Capitolo 10

ELEONORE

"Oliver, perdonami non ho visto l'orario. Mi sono totalmente dimenticata della piscina." Cercavo di stare al suo passo mentre scendeva le scale per dirigersi verso la dependance.

"Eleonore, lascia stare. Dopotutto dovevo capire quali sono le tue priorità, io non sono tra queste già da diverso tempo".

Mentre parlava, mi dava ancora le spalle. Era come se guardandomi potesse in qualche modo tradire il suo tono serio e cedere.

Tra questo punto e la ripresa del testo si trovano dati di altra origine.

-- ==== Sys2Proof/Machine/Paging.lean ====
section
/-!
DEFINITION. The paging rules between steps and the page moves they start: spill and fill (R268 to R270), pre-emption and
swap-out (R271 to R274), readmission and swap-in (R277 to R279), lost links (R280, R281), and the step boundary commands.
-/

namespace Sys2Proof.Machine

/-! ## Spill and fill -/

/-- A page DMA unit of a stall that may move pages. DEDUCED, note 67. -/
def Side.moveUnit (x : Side) (st : Nat) : Option Nat :=
  (List.range 4).find? fun u => x.flag (Reg.PDMA_STAT.inst u) 7 && x.field (Reg.PDMA_STAT.inst u) 6 4 == st
    && x.field (Reg.PDMA_STAT.inst u) 1 0 != 3 && !x.flag Reg.SAFE_UNIT_FENCE u

/-- A move would touch a page beyond its tier's count or its window (R230): EVT_PDMA_WINDOW, and the sequence completes
WINDOW_FAULT. -/
def Side.pageWindow (x : Side) (st u i p : Nat) : Side :=
  let x := x.pdmaFault u p 1 Ev.PDMA_WINDOW Ct.PDMA_WINDOW_FAULTS
  let fs := x.seqFns st [i]
  let x := if ((x.stl st).swap.map (·.seq)) == some i then x.dropSwap st else x
  ((x.dropMoves st i).endSeq st i (x.stepNum st) 5 0).signalAll fs

/-- Pages that a sequence holds in a tier, alone or shared, highest page index first: (list entry, page). -/
def Side.ownPages (x : Side) (st i tier : Nat) : List (Nat × Nat) :=
  let n := pagesOf (x.nCtx st i)
  ((List.range n).reverse.flatMap fun p => (List.range (x.pgLayers st)).reverse.filterMap fun l =>
    let a := x.entryOf st i l p
    let pg := x.getEntry st a
    if pageTier pg = tier && (x.pstate st pg == 1 || x.pstate st pg == 2) then some (a, pg) else none)

/-- Plan the move of a page to another tier: the source is MOVING, the target is reserved under the state the page had. -/
def Side.planMove (x : Side) (st i a pg tier : Nat) : Option Side :=
  (x.lowestFree st tier).map fun q =>
    let w := x.pword st pg
    ((x.putPword st q w).putPword st pg (withPageState w 3)).modStl st fun s => { s with moves := s.moves ++ [(i, a, pg, q)] }

/-- Plan up to k moves from a list of (sequence, entry, page); a page that several sequences share moves once.
DEDUCED, note 70. -/
def Side.planMoves (x : Side) (st tier : Nat) : Nat → List (Nat × Nat × Nat) → Side
  | 0, _ => x
  | _, [] => x
  | k + 1, m :: t =>
    if x.pstate st m.2.2 = 3 then x.planMoves st tier (k + 1) t
    else match x.planMove st m.1 m.2.1 m.2.2 tier with
      | some y => y.planMoves st tier k t
      | none => x

/-- The residents, lowest priority first, latest admitted first among equals. -/
def Side.lowFirst (x : Side) (st : Nat) : List Nat := (sortBy (x.ahead st) (x.seqsIn st [2, 3, 5])).reverse

/-- Spill of R269 and fill of R270, when no moves are outstanding. -/
def Side.spillFill (x : Side) (st : Nat) : Side :=
  if !(x.stl st).moves.isEmpty then x
  else
    let free := x.freePages st 0
    let low := x.rdN (Reg.BSQ_YARD_LOW.inst st)
    let high := x.rdN (Reg.BSQ_YARD_HIGH.inst st)
    let order := x.lowFirst st
    let x :=
      if free < low then
        x.planMoves st 1 (high - free) (order.flatMap fun i => (x.ownPages st i 0).map fun e => (i, e.1, e.2))
      else if high < free then
        x.planMoves st 0 (free - high) (order.reverse.flatMap fun i => (x.ownPages st i 1).reverse.map fun e => (i, e.1, e.2))
      else x
    match x.moveUnit st with
    | some u => if (x.stl st).moves.isEmpty then x else x.setField (Reg.PDMA_STAT.inst u) 1 0 2
    | none => x

/-- Every list entry that names a page names another instead. -/
def Side.rename (x : Side) (st src dst : Nat) : Side :=
  (x.sharers st src).foldl (fun y j => (y.entriesOf st j).foldl (fun y e =>
    if y.getEntry st e.2.2 = src then y.putEntry st e.2.2 dst else y) y) x

/-- One page moves between yard and loft (R269, R270); a parity error met makes the page POISON (R284). -/
def Side.movePage (x : Side) (st u : Nat) (m : Nat × Nat × Nat × Nat) : Side :=
  let (i, _, src, dst) := m
  let n := x.pgStride st
  let w := x.pword st dst
  let x := (x.putPword st src w).modStl st fun s => { s with moves := s.moves.drop 1 }
  let x := (x.wr (Reg.PDMA_CUR_SEQ.inst u) (pack [(0, i), (8, bits w 31 24)])).wrN (Reg.PDMA_CUR_PAGE.inst u) src
  let r := x.meetBy (8 + u) st 8 (x.pageAddr st src) n
  if !x.pageOk st src || !x.pageTo st dst then (x.putPword st dst 0).pageWindow st u i (if x.pageOk st src then dst else src)
  else
  let x := r.1
  if r.2 || x.pstate st src = 4 then
    ((x.pdmaFault u src 3 Ev.PDMA_PARITY Ct.PDMA_PARITY_PAGES).poisonPage st src).putPword st dst 0
  else
    let l := x.spGet st 0 (x.pageAddr st src) n
    let x := (x.spPutBy (8 + u) st 0 (x.pageAddr st dst) l).rename st src dst
    (((x.putPword st dst w).reshare st dst).putPword st src 0).count (if pageTier src = 0 then Ct.PDMA_PAGES_SPILLED else Ct.PDMA_PAGES_FILLED) u

/-! ## Pre-emption and swap-out -/

/-- Pages of a sequence in the yard or loft that would go to the shed: its own, and shared ones whose sharers are all
PREEMPTED (R267). -/
def Side.shedable (x : Side) (st i : Nat) : List (Nat × Nat) :=
  (x.entriesOf st i).filterMap fun e =>
    let p := x.getEntry st e.2.2
    let s := x.pstate st p
    let shared := (x.seqsIn st [2, 3, 5]).any fun j => j != i && x.holdsPage st j p
    if decide (pageTier p < 2) && (s == 1 || (s == 2 && !shared)) then some (e.2.2, p) else none

/-- Tier 0 and tier 1 pages of a sequence. -/
def Side.heldPages (x : Side) (st i : Nat) : Nat :=
  ((x.entriesOf st i).filter fun e => decide (pageTier (x.getEntry st e.2.2) < 2)).length

/-- A sequence is pre-empted (R272). -/
def Side.preempt (x : Side) (st i : Nat) : Side :=
  let x := (x.dropMoves st i).putState st i 4
  ((x.putSq64 st i 20 (x.stepNum st)).count Ct.BSQ_PREEMPTIONS st).raise Ev.BSQ_PREEMPT st

/-- The choice of R271: sequences in turn until the free loft pages and those the chosen hold reach the target; shed
pages are counted out to the chosen. -/
def Side.choose (x : Side) (st : Nat) : List Nat → Nat → Nat → Nat → List Nat
  | [], _, _, _ => []
  | i :: t, have_, want, shed =>
    if want ≤ have_ then []
    else
      let n := x.heldPages st i
      if shed < n then x.choose st t have_ want shed else i :: x.choose st t (have_ + n) want (shed - n)

/-- Start the swap-out of the sequence pre-empted first that still holds yard or loft pages, when the link is up and no
swap runs (R272, R280). -/
def Side.startSwapOut (x : Side) (st : Nat) : Side :=
  if (x.stl st).swap.isSome || !x.linkUp then x
  else
    let l := sortBy (fun a b => decide (x.sq64 st a 20 < x.sq64 st b 20)) (x.seqsIn st [4])
    match l.find? fun i => !(x.shedable st i).isEmpty with
    | none => x
    | some i =>
      let pages := x.shedable st i
      if x.freePages st 2 < pages.length then x
      else
        let r := pages.foldl (fun (o : Side × List (Nat × Nat × Nat)) e =>
          match o.1.lowestFree st 2 with
          | some q => (o.1.putPword st q (o.1.pword st e.2), o.2 ++ [(e.1, e.2, q)])
          | none => o) (x, [])
        let x := r.1.modStl st fun s => { s with swap := some { seq := i, out := true, left := r.2, copied := [] } }
        match x.moveUnit st with
        | some u => x.setField (Reg.PDMA_STAT.inst u) 1 0 2
        | none => x

/-- R271: the loft is short of pages. Pages of sequences that are already going count as coming free. -/
def Side.loftRule (x : Side) (st : Nat) : Side :=
  let free := x.freePages st 1
  if free < x.rdN (Reg.BSQ_LOFT_LOW.inst st) then
    let going := ((x.seqsIn st [4]).map fun i => x.heldPages st i).sum
    let l := x.choose st (x.lowFirst st) (free + going) (x.rdN (Reg.BSQ_LOFT_HIGH.inst st)) (x.freePages st 2)
    (l.foldl (fun y i => y.preempt st i) x).updBsq st
  else x

/-- Shed offset of a page in host memory (R229, R297, R662). -/
def Side.shedHost (x : Side) (st p : Nat) : Nat :=
  x.hrd64 (Reg.SHED_BASE.inst x.d.die) + x.rd64 (Reg.PSQ_SHED_BASE.inst st) + x.shedOff st p

/-- One page is copied to the shed: bytes, CRC word, state word (R272); a poisoned one stays where it is (R291). -/
def Side.shedOut (x : Side) (st i u : Nat) (m : Nat × Nat × Nat) : Side :=
  let (_, src, dst) := m
  let n := x.pgStride st
  let r := x.meetBy (8 + u) st 8 (x.pageAddr st src) n
  if !x.pageOk st src || !x.pageOk st dst then (x.putPword st dst 0).pageWindow st u i (if x.pageOk st src then dst else src)
  else
  let x := r.1.wrN (Reg.PDMA_CUR_PAGE.inst u) src
  if r.2 then ((x.pdmaFault u src 3 Ev.PDMA_PARITY Ct.PDMA_PARITY_PAGES).poisonPage st src).putPword st dst 0
  else
    let l := x.spGet st 0 (x.pageAddr st src) n
    let w := x.pword st src
    let x := { x with hub := { x.hub with host := x.hub.host.write (x.shedHost st dst) l } }
    let x := x.modStl st fun s => { s with crc := s.crc.put dst (crc32c l) }
    let x := x.rename st src dst
    ((((x.putPword st dst w).reshare st dst).putPword st src 0).count Ct.PDMA_PAGES_SHED_OUT u).upstream.hcount Ct.SHED_PAGES_OUT x.d.die 0

/-! ## Readmission and swap-in -/

/-- Pages of a PREEMPTED sequence in the shed. -/
def Side.shedPages (x : Side) (st i : Nat) : List (Nat × Nat) :=
  (x.entriesOf st i).filterMap fun e => let p := x.getEntry st e.2.2; if pageTier p = 2 then some (e.2.2, p) else none

/-- A PREEMPTED sequence whose pages have all come back is resident again (R278, R291). -/
def Side.readmit (x : Side) (st i : Nat) : Side :=
  (x.putState st i (if x.seqHas st i 4 then 5 else if x.nCtx st i < x.promptLen st i then 2 else 3)).updBsq st

/-- R277: the first PREEMPTED sequence, by priority and then earliest pre-emption, when the loft has room for it. -/
def Side.startSwapIn (x : Side) (st : Nat) : Side :=
  if (x.stl st).swap.isSome || !x.linkUp then x
  else
    let l := sortBy (fun a b => if x.seqPrio st a = x.seqPrio st b then decide (x.sq64 st a 20 < x.sq64 st b 20) else decide (x.seqPrio st b < x.seqPrio st a)) (x.seqsIn st [4])
    match l with
    | [] => x
    | i :: _ =>
      let pages := x.shedPages st i
      let count := (x.entriesOf st i).length
      if x.freePages st 1 < x.rdN (Reg.BSQ_LOFT_HIGH.inst st) + count then x
      else if pages.isEmpty then x.readmit st i
      else
        let r := pages.foldl (fun (o : Side × List (Nat × Nat × Nat)) e =>
          match o.1.lowestFree st 1 with
          | some q => (o.1.putPword st q (o.1.pword st e.2), o.2 ++ [(e.1, e.2, q)])
          | none => o) (x, [])
        let x := r.1.modStl st fun s => { s with swap := some { seq := i, out := false, left := r.2, copied := [] } }
        match x.moveUnit st with
        | some u => x.setField (Reg.PDMA_STAT.inst u) 1 0 2
        | none => x

/-- The rules of R268 in their order. DEDUCED, note 70. -/
def Side.pagingRules (x : Side) (st : Nat) : Side :=
  ((x.spillFill st).loftRule st |>.startSwapOut st).startSwapIn st

/-- A swap ends: the unit that made it is IDLE. -/
def Side.swapOver (x : Side) (st : Nat) : Side :=
  let x := x.modStl st fun s => { s with swap := none }
  match x.moveUnit st with
  | some u => if (x.stl st).moves.isEmpty then x.setField (Reg.PDMA_STAT.inst u) 1 0 0 else x
  | none => x

/-- The link is lost during a swap (R280, R281): it is abandoned. -/
def Side.abandonSwap (x : Side) (st : Nat) : Side :=
  match (x.stl st).swap with
  | none => x
  | some w =>
    let u := (x.moveUnit st).getD 0
    let pg := match w.left with | m :: _ => m.2.1 | [] => 0
    let x := (w.left ++ w.copied).foldl (fun y m => y.putPword st m.2.2 0) x
    let x := (x.wrN (Reg.PDMA_FAULT_PAGE.inst u) pg).wrN (Reg.PDMA_FAULT_CAUSE.inst u) 5
    ((x.swapOver st).count Ct.BSQ_SWAP_ABANDONED st).raise Ev.BSQ_SWAP_ABANDON st

/-! ## The commands -/

/-- A stall that serves: RUNNING or DRAINING, its batch sequencer SERVING or HOLD. -/
def Side.serving (x : Side) (st : Nat) : Bool := x.served st && (x.psq st == 2 || x.psq st == 3) && x.bsqServes st

/-- STEP_FORM (R341): a step boundary with no step in progress and every page move made; a replacement that is due takes
effect first (R308). -/
def execStepForm (n : Now) (d : Ch) (st : Fin 8) (s : State) : Host.Outcome State Fault Refusal :=
  onLive n d (fun x =>
    if !x.serving st || x.psq st != 2 || (x.stl st).step.isSome then x
    else
      let x := (x.switchIfDue st).pagingRules st
      if !(x.stl st).moves.isEmpty then x
      else if (x.stepEngine st).isNone then x
      else (x.markRecompute st).formStep st) s

/-- STEP_COMMIT (R348): the step's program has run; it commits, is repeated, or its sequences fail. With no engine left to
repeat it on they fail at once (R154, R155). DEDUCED, note 72. -/
def execStepCommit (n : Now) (d : Ch) (st : Fin 8) (outs : List SeqOut) (s : State) : Host.Outcome State Fault Refusal :=
  onLive n d (fun x =>
    match (x.stl st).step with
    | some t =>
      if !x.serving st || !x.stepRan st t then x
      else if t.win then (x.failStep st t 5).pagingRules st
      else if (t.par || t.chk) && !t.again && (x.stepEngine st).isSome then x.repeatStep st ((x.stepEngine st).getD 0) t
      else if t.par then (x.failStep st t 4).pagingRules st
      else if t.chk || t.nonfin then (x.failStep st t 3).pagingRules st
      else (x.commitStep st t outs).pagingRules st
    | none => x) s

"Oliver, guardami. Bella aveva bisogno di me, è la mia migliore amica e stava male".

"Bella Brown?! La stessa ragazza che qualche anno fa ci ha provato con me senza sapere che ero un semplice giardiniere invece che un ragazzo ricco e viziato? La stessa ragazza che ti chiama esasperata dicendo di avere un'urgenza, ti fa attraversare metà città, per scoprire che il suo problema è che non ha nulla da mettersi per la serata?! Stiamo parlando della stessa persona egoista, superficiale e odiosa?"

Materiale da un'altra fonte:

-- ==== Sys2Proof/Machine/Display.lean ====
section
/-!
DEFINITION. The display pipes and the telltale planes (R557 to R575), the display lock (R103) and display time (R38).
-/

namespace Sys2Proof.Machine

/-- What pipe p holds. -/
def Side.dpy (x : Side) (p : Nat) : DpySt := Tbl.get DpySt.zero x.me.dpy p

/-- Change it. -/
def Side.modDpy (x : Side) (p : Nat) (f : DpySt → DpySt) : Side :=
  { x with me := { x.me with dpy := x.me.dpy.put p (f (x.dpy p)) } }

/-- DPY_LOCK_p. -/
def dpyLock (p : Nat) : Reg := (Reg.DPY_LOCK : Reg).el 8 p

/-- Field [hi:lo] of a register of pipe p. -/
def Side.dpyF (x : Side) (r : Reg) (p hi lo : Nat) : Nat := x.field (r.inst p) hi lo

/-- Pixels of a line and of a frame, the pixel clock in kHz. -/
def Side.hTotal (x : Side) (p : Nat) : Nat := x.dpyF Reg.DPY_H p 29 16
def Side.frameDots (x : Side) (p : Nat) : Nat := x.hTotal p * x.dpyF Reg.DPY_V p 29 16
def Side.pclk (x : Side) (p : Nat) : Nat := max 1 (x.rdN (Reg.DPY_PCLK.inst p))

/-- The nominal period of n pixels, in ns (R38, R104). -/
def Side.dotTime (x : Side) (p n : Nat) : Nat := n * 1000000 / x.pclk p

/-- The timing of pipe p is valid (R915), for the output `out`. -/
def Side.timingOk (x : Side) (p out : Nat) : Bool :=
  let f := fun r hi lo => x.dpyF r p hi lo
  let ha := f Reg.DPY_H 13 0
  let va := f Reg.DPY_V 13 0
  let pc := x.rdN (Reg.DPY_PCLK.inst p)
  decide (25000 ≤ pc) && decide (pc ≤ 600000)
    && decide (1 ≤ ha) && decide (ha < f Reg.DPY_H 29 16) && decide (1 ≤ va) && decide (va < f Reg.DPY_V 29 16)
    && decide (1 ≤ f Reg.DPY_HSYNC 29 16) && decide (1 ≤ f Reg.DPY_VSYNC 29 16)
    && decide (ha ≤ f Reg.DPY_HSYNC 13 0) && decide (f Reg.DPY_HSYNC 13 0 + f Reg.DPY_HSYNC 29 16 ≤ f Reg.DPY_H 29 16)
    && decide (va ≤ f Reg.DPY_VSYNC 13 0) && decide (f Reg.DPY_VSYNC 13 0 + f Reg.DPY_VSYNC 29 16 ≤ f Reg.DPY_V 29 16)
    && (let lanes := f Reg.DPY_LINK_CFG 2 0
        if out < 2 then (lanes == 1 || lanes == 2 || lanes == 4) && decide (f Reg.DPY_LINK_CFG 6 3 ≤ 3)
        else decide (1 ≤ lanes) && decide (lanes ≤ 4) && decide (80 ≤ f Reg.DPY_LINK_CFG 18 7) && decide (f Reg.DPY_LINK_CFG 18 7 ≤ 2500))

/-- The pipe is enabled. -/
def Side.pipeOn (x : Side) (p : Nat) : Bool := x.flag (Reg.DPY_CTRL.inst p) 0

/-- A lock is lost (R103). -/
def Side.unlockPipe (x : Side) (p : Nat) : Side := ((x.setFlag (dpyLock p) 31 false).count Ct.CAD_DPY_UNLOCKS).raise Ev.CAD_DPY_UNLOCK

/-- The lock error e exceeds one line period. -/
def Side.lineOff (x : Side) (p e : Nat) : Bool := decide (x.hTotal p * 1000000 < e * x.pclk p)

/-- A launch of pipe p at a slot start (R99, R103): a pipe that waits for it may begin its frame now; a locked pipe
further than one line period from its launch unlocks. -/
def Side.dpyLaunch (x : Side) (p : Nat) : Side :=
  let x := x.modDpy p fun s => { s with launch := some x.mt, due := s.waits }
  match x.flag (dpyLock p) 31, (x.dpy p).start with
  | true, some (t, _) =>
    let e := x.mt - t
    let e := min e (x.dotTime p (x.frameDots p) - e)
    if x.lineOff p e then x.unlockPipe p else x
  | _, _ => x

/-- The pipe is disabled: its lock and DT end (R39, R103). -/
def Side.pipeDisabled (x : Side) (p : Nat) : Side :=
  let x := (x.setFlag (dpyLock p) 31 false).modDpy p fun s => { DpySt.zero with
    cur := s.cur, flips := s.flips, regions := s.regions, wrote := s.wrote, ttFrom := s.ttFrom }
  let x := x.wr (Reg.DPY_STAT.inst p) 0
  if x.field Reg.TIME_CTRL 3 2 = p then x.setFlag Reg.TIME_STATE 10 false else x

/-- The pipe is enabled: with its lock enabled it waits for the next launch, else it free-runs (R103). DEDUCED, note 100. -/
def Side.pipeEnabled (x : Side) (p : Nat) : Side :=
  ((x.setFlag (Reg.DPY_STAT.inst p) 0 true).setFlag (Reg.DPY_STAT.inst p) 2 true).modDpy p fun s => { s with
    start := none, line := 0, waits := x.flag (dpyLock p) 0, due := false }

"Tu non la conosci, lei è molto più di tutto questo! Ha tante qualità che tu neanche ti immagini. Ed era una cosa troppo importante della quale non posso parlare, mi dispiace. Ma ora sono qui".

Non potevo rivelare a Oliver che Bella fosse incinta. Lei non me l'avrebbe mai perdonato. E Oliver non ne avrebbe capito l'importanza. Avrebbe riso, dicendo che se l'era meritato per aver fatto la zoccola per tutta l'estate. Non aveva tutti i torti, ma era pur sempre una mia amica e dovevo rimanere dalla sua parte.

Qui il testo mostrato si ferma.